Magna International Inc is not looking at taking over any other automakers following the collapse of its deal to buy a stake in General Motors Co’s European operations, the auto parts maker’s co-CEO, Don Walker, said on Thursday.
GM’s board of directors had approved the sale of a 55 percent stake in Germany-based Opel to the Canadian company and its Russian backer Sberbank for 500 million euros after months of negotiations.
But the board reversed its decision late on Tuesday, prompted by improved business conditions and the strategic importance of Opel as a small-car platform for GM going forward.
“We’re not looking at any other transactions in that space,” Walker said in a conference call, responding to a query as to whether Magna might be looking at Ford Motor Co’s Volvo unit or GM’s Saab.
“Right now we’re focusing back on the core business, which is automotive parts, and we have no discussions going on right now on any other vehicle-type acquisitions.”
The shares of Magna, which reported a surprise third quarter profit on Thursday, rose over 10 percent on Wednesday after the GM/Opel deal fell through.
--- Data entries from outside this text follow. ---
-- ==== Sys2Proof/Certificates/Slice0/Obligations.lean ====
section
/-!
DEFINITION. The statements for the provers.
-/
open Sys2Proof Sys2Proof.Machine

/-- On a live hub an overvoltage trip of a detector not yet tripped, by a voltage that may trip it, and a current limit of
a closed bias or return switch, isolates the terminal, opens its switches, sets the trip bit and TERM_OVERVOLT. A
detector that clears after the recovery time, by a voltage that may lie in the clear window, loses its bit, and with
AUTO = 1 and the other detector clear the isolated terminal waits for its reclose; with AUTO = 0 the waiting terminals
stay as they were. At an acting boundary a terminal that waits is no longer isolated, waits no more, and has the
switches of its route. Firmware clears the OV bits that it writes with 1 inside the clear window, and neither outside
it; with both clear under AUTO = 0 an isolated terminal waits for its reclose. -/
def Obligations.TerminalProtection : Prop :=
  (∀ (s : State) (t : Nat) (neg : Bool) (mv : Int), s.hw.live = true → t < 640 →
    natBit (s.hw.ovState t) (b2n neg) = false → s.hw.mayTrip t neg mv = true →
    Completes (.ovTrip t neg mv) s (fun x => x.hw.isolated t = true ∧ x.hw.closedAt t = 0 ∧
    x.hw.on (ovBit t neg) = true ∧ x.hw.on (statusBit srcTermOvervolt) = true)) ∧
  (∀ (s : State) (t : Nat) (neg : Bool), s.hw.live = true → t < 640 → natBit (s.hw.ovState t) (b2n neg) = false →
    (bits (s.hw.closedAt t) 11 10 = 1 ∨ bits (s.hw.closedAt t) 7 5 = 7) →
    Completes (.switchCurrentLimit t neg) s (fun x => x.hw.isolated t = true ∧ x.hw.closedAt t = 0 ∧
    x.hw.on (ovBit t neg) = true ∧ x.hw.on (statusBit srcTermOvervolt) = true)) ∧
  (∀ (s : State) (t : Nat) (neg : Bool) (mv : Int), s.hw.live = true → t < 640 →
    natBit (s.hw.ovState t) (b2n neg) = true → s.hw.mayClear t mv = true →
    s.hw.due (storeGet (fun _ => 0) s.hw.field.ovAt t + msNs (s.hw.get HRN_OV_CTL_RECOVER_MS)) = true →
    Completes (.ovClear t neg mv) s (fun x => x.hw.ovState t = natPut (s.hw.ovState t) (b2n neg) (b2n neg) 0 ∧
    (s.hw.on HRN_OV_CTL_AUTO = false → x.hw.field.reclose = s.hw.field.reclose) ∧ (s.hw.on HRN_OV_CTL_AUTO = true →
    natPut (s.hw.ovState t) (b2n neg) (b2n neg) 0 = 4 → x.hw.field.reclose.contains t = true))) ∧
  (∀ (s : State) (t b : Nat), s.hw.live = true → t < 640 → s.hw.boundaryNow = some b →
    s.hw.field.reclose.contains t = true → Completes (.routeReclose t) s (fun x => x.hw.isolated t = false ∧
    x.hw.field.reclose.contains t = false ∧ x.hw.closedAt t = x.hw.route t)) ∧
  (∀ (s : State) (q : Requester) (t : Nat) (mv : Int) (v : Word) (neg : Bool), s.hw.writable q = true → t < 640 →
    s.hw.surelyClear t mv = true → natBit v.toNat (ovBit t neg).lo = true →
    Completes (.tstatOvClear q t mv v) s (fun x => x.hw.on (ovBit t neg) = false)) ∧
  (∀ (s : State) (q : Requester) (t : Nat) (mv : Int) (v : Word), s.hw.writable q = true → t < 640 →
    s.hw.mayClear t mv = false →
    Completes (.tstatOvClear q t mv v) s (fun x => x.hw.on (HRN_TSTAT_OV_POS t) = s.hw.on (HRN_TSTAT_OV_POS t) ∧
    x.hw.on (HRN_TSTAT_OV_NEG t) = s.hw.on (HRN_TSTAT_OV_NEG t) ∧ x.hw.field = (s.hw.setPin t mv).field)) ∧
  (∀ (s : State) (q : Requester) (t : Nat) (mv : Int) (v : Word), s.hw.writable q = true → t < 640 →
    s.hw.surelyClear t mv = true → s.hw.on HRN_OV_CTL_AUTO = false → s.hw.isolated t = true →
    (natBit v.toNat (HRN_TSTAT_OV_POS t).lo = true ∨ s.hw.on (HRN_TSTAT_OV_POS t) = false) →
    (natBit v.toNat (HRN_TSTAT_OV_NEG t).lo = true ∨ s.hw.on (HRN_TSTAT_OV_NEG t) = false) →
    Completes (.tstatOvClear q t mv v) s (fun x => x.hw.field.reclose.contains t = true ∧ x.hw.ovState t = 4))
“Most of the analysts are happy to see the end of it (the deal) and it appears in the share price movement, that was the same conclusion in the investment community,” said David Tyerman, an analyst at Genuity Capital Markets.
There was concern among some in the industry that Magna was buying into a cash-burning, market-share losing operation, Tyerman said.
Other risks associated with the deal included Magna’s lack of experience in running an automaker, especially on the sales and marketing side, and the possibility of its parts business suffering as the company began competing with automakers it supplies with parts.